What the task asks: Provide the number of lines in the material containing the word "hfault", with nothing added.

☆ ☆ ☆ ☆ ☆

/-- Settles O36: with the marker there is nothing to output, and no partial FU-A is left. -/
theorem emptyPayloadIsCorruption : Obligations.EmptyPayloadIsCorruption := by
  unfold Obligations.EmptyPayloadIsCorruption
  intro seq ts m s hts hm
  have hlen : ([] : Bytes).length ≤ s.cfg.maxPayload := Nat.zero_le _
  cases m with
  | false =>
    rw [exec_unpPacket_unmarked hlen hts, dispatchPayload_nil, aggDrop_eq]
    rfl
  | true =>
    have hrq : s.unp.rq = [] := by simpa using hm
    have hstored : dropPartial (dispatchPayload s.cfg [] (s.unp.noteHeader seq ts)) =
        accSet frameCorrupted (aggDrop (s.unp.noteHeader seq ts)) := by
      rw [dispatchPayload_nil, aggDrop_eq]
      exact dropPartial_of_idle rfl
    rw [aggDrop_eq] at hstored
    exact exec_unpPacket_marked_empty hlen hts hstored hrq

/-- Settles O44: the marker's work is `exec_unpPacket_marked`, on what the packet leaves without it. -/
theorem markerEndsEveryPacket : Obligations.MarkerEndsEveryPacket := by
  unfold Obligations.MarkerEndsEveryPacket
  intro seq ts p s hlen hts
  refine ⟨_, _, exec_unpPacket_unmarked hlen hts, rfl, fun hrq => exec_unpPacket_marked_empty hlen hts rfl hrq, ?_⟩
  intro pre v frame st hrq hpre hframe hst
  exact ⟨exec_unpPacket_marked_queued hlen hts rfl hrq hpre hframe hst,
    exec_unpPacket_marked_dropped hlen hts rfl hrq hpre hframe hst⟩

section
variable {c : Config} {p : Bytes} {u : Unp} (hp : isPlainNal p) (hidle : u.aggActive = false)
include hp hidle

theorem dispatchPayload_plain_of_idle : dispatchPayload c p u = { u with rq := u.rq ++ [p] } := by
  rw [dispatchPayload_plain hp, dropPartial_of_idle hidle]

/-- Without a partial FU-A, nothing is left to drop behind a raw NALU. -/
theorem dropPartial_dispatchPayload_plain : dropPartial (dispatchPayload c p u) = { u with rq := u.rq ++ [p] } := by
  rw [dispatchPayload_plain_of_idle hp hidle]
  exact dropPartial_of_idle hidle

end

/-- Settles O43: the frame is the stored NALUs and the packet's own. -/
theorem markerOutputsTheFrame : Obligations.MarkerOutputsTheFrame := by
  unfold Obligations.MarkerOutputsTheFrame
  intro seq ts p s st hp hlen hts hidle hsps hpps hst
  have hstored := dropPartial_dispatchPayload_plain (c := s.cfg) (u := s.unp.noteHeader seq ts) hp hidle
  have hrq : s.unp.rq ++ [p] ≠ [] := by simp
  have hpre := oobPrefix_of_none (c := s.cfg) (u := { s.unp.noteHeader seq ts with rq := s.unp.rq ++ [p] }) hsps hpps
  have hlength : s.unp.outq.length + (s.unp.rq ++ [p]).length = s.unp.outq.length + s.unp.rq.length + 1 := by
    simp [Nat.add_assoc]
  rw [← hlength]
  refine ⟨fun hroom => ?_, exec_unpPacket_marked_dropped hlen hts hstored hrq hpre rfl hst⟩
  rw [List.append_assoc, ← frameEntries_eq]
  exact exec_unpPacket_marked_queued hlen hts hstored hrq hpre rfl hst hroom

/-! ### The frame a changed timestamp flushes (41_unpacker.md R202) -/

/-- A raw NALU whose timestamp flushes is stored behind what the flush leaves, and its gap marked then. -/
theorem exec_unpPacket_flushing {seq : BitVec 16} {ts t₀ : BitVec 32} {p : Bytes} {s w : State} {u : Unp} {st : Status}
    (hp : isPlainNal p) (hlen : p.length ≤ s.cfg.maxPayload) (ht : s.unp.lastTs = some t₀) (hne : ts ≠ t₀)
    (hheld : s.unp.rq ≠ [] ∨ s.unp.aggActive = true) (hu : dropPartial s.unp = u)
    (houtput : outputFrame { s with unp := u } = (w, st)) (hidle : w.unp.aggActive = false) :
    exec (.unpPacket seq ts false p) s = .next { w with
      resp := w.resp ++ [⟨.ok, 0#24 ++ st, []⟩]
      unp := { w.unp.noteHeader seq ts with rq := w.unp.rq ++ [p] } } := by
  subst hu
  have hstored := dispatchPayload_plain_of_idle (c := s.cfg) (u := w.unp.noteHeader seq ts) hp hidle
  rw [exec_unpPacket_eq hlen ((tsFlush_of_change ht hne hheld).trans houtput) (markerOutput_false _),
    show st ||| 0 = st from BitVec.or_zero, State.mapUnp, hstored]
  rfl

/-- Settles O45: the pending status goes with the flushed frame, or stays where there is none; the packet is stored then. -/
theorem timestampChangeFlushes : Obligations.TimestampChangeFlushes := by
  unfold Obligations.TimestampChangeFlushes
  intro seq ts t₀ p s st u hp hlen ht hne hu
  have hdrop := dropPartial_eq s.unp
  have gap_alone : (0 : Status) ||| flagIf (isGap seq s.unp) 0x02 = flagIf (isGap seq s.unp) 0x02 := BitVec.zero_or
  subst hu
  refine ⟨fun hrq hsps hpps hst => ?stored, fun hrq hactive => ?nothing⟩
  case stored =>
    rw [← gap_alone]
    exact ⟨fun hroom => exec_unpPacket_flushing hp hlen ht hne (.inl hrq) hdrop
        (outputFrame_queued (s := { s with unp := _ }) hrq (oobPrefix_of_none hsps hpps) rfl hst hroom) rfl,
      fun hfull => exec_unpPacket_flushing hp hlen ht hne (.inl hrq) hdrop
        (outputFrame_dropped (s := { s with unp := _ }) hrq (oobPrefix_of_none hsps hpps) rfl hst hfull) rfl⟩
  case nothing =>
    rw [exec_unpPacket_flushing hp hlen ht hne (.inr hactive) hdrop (outputFrame_of_empty hrq) rfl, append_zero_status]
    simp only [hrq, hactive]
    rfl

/-! ### The frames a packet outputs (41_unpacker.md R201, R216) -/

/-- A dropped frame stays on record behind the ones that fit. -/
theorem foldl_enqueueFrame_flag (cap : Option Nat) (fs : List (Status × List Bytes)) (q : List OutEntry × Bool) :
    fs.foldl (enqueueFrame cap) q =
      ((fs.foldl (enqueueFrame cap) (q.1, false)).1, q.2 || (fs.foldl (enqueueFrame cap) (q.1, false)).2) := by
  induction fs generalizing q with
  | nil => simp
  | cons f fs ih =>
    rw [List.foldl_cons, ih, List.foldl_cons, ih (enqueueFrame cap (q.1, false) f)]
    unfold enqueueFrame
    split <;> simp

/-- `t` comes from `s` by work that gave the frames `fs`, in order, their turn at the output queue. -/
structure FramesQueued (fs : List (Status × List Bytes)) (s t : State) : Prop where
  cfg : t.cfg = s.cfg
  outq : t.unp.outq = (fs.foldl (enqueueFrame s.cfg.unpOutqCap) (s.unp.outq, false)).1
  fault : t.fault =
    if (fs.foldl (enqueueFrame s.cfg.unpOutqCap) (s.unp.outq, false)).2 then s.fault ||| unpOutqOvf else s.fault

namespace FramesQueued

theorem none (s : State) : FramesQueued [] s s := ⟨rfl, rfl, rfl⟩

theorem none_mapUnp {f : Unp → Unp} {s : State} (h : (f s.unp).outq = s.unp.outq) : FramesQueued [] s (s.mapUnp f) :=
  ⟨rfl, h, rfl⟩

section
variable {f : Status × List Bytes} {s t : State}

theorem one_fits (hfits : fits s.cfg.unpOutqCap (s.unp.outq.length + f.2.length) = true) (hcfg : t.cfg = s.cfg)
    (houtq : t.unp.outq = s.unp.outq ++ frameEntries f.1 f.2) (hfault : t.fault = s.fault) : FramesQueued [f] s t := by
  have hturn : enqueueFrame s.cfg.unpOutqCap (s.unp.outq, false) f = (s.unp.outq ++ frameEntries f.1 f.2, false) :=
    if_pos hfits
  exact ⟨hcfg, by rw [List.foldl_cons, hturn, houtq]; rfl, by rw [List.foldl_cons, hturn, hfault]; rfl⟩

theorem one_dropped (hfull : fits s.cfg.unpOutqCap (s.unp.outq.length + f.2.length) = false) (hcfg : t.cfg = s.cfg)
    (houtq : t.unp.outq = s.unp.outq) (hfault : t.fault = s.fault ||| unpOutqOvf) : FramesQueued [f] s t := by
  have hturn : enqueueFrame s.cfg.unpOutqCap (s.unp.outq, false) f = (s.unp.outq, true) := if_neg (by simp [hfull])
  exact ⟨hcfg, by rw [List.foldl_cons, hturn, houtq]; rfl, by rw [List.foldl_cons, hturn, hfault]; rfl⟩

end

theorem append {fs gs : List (Status × List Bytes)} {s t u : State} (h : FramesQueued fs s t) (h' : FramesQueued gs t u) :
    FramesQueued (fs ++ gs) s u where
  cfg := h'.cfg.trans h.cfg
  outq := by rw [h'.outq, h.cfg, h.outq, List.foldl_append, foldl_enqueueFrame_flag _ gs (fs.foldl _ _)]
  fault := by
    rw [h'.fault, h.cfg, h.outq, h.fault, List.foldl_append, foldl_enqueueFrame_flag _ gs (fs.foldl _ _)]
    dsimp only
    cases (fs.foldl (enqueueFrame s.cfg.unpOutqCap) (s.unp.outq, false)).2
    · rfl
    · simp [BitVec.or_assoc]

end FramesQueued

☆ ☆ ☆ ☆ ☆

Completed exercise: 4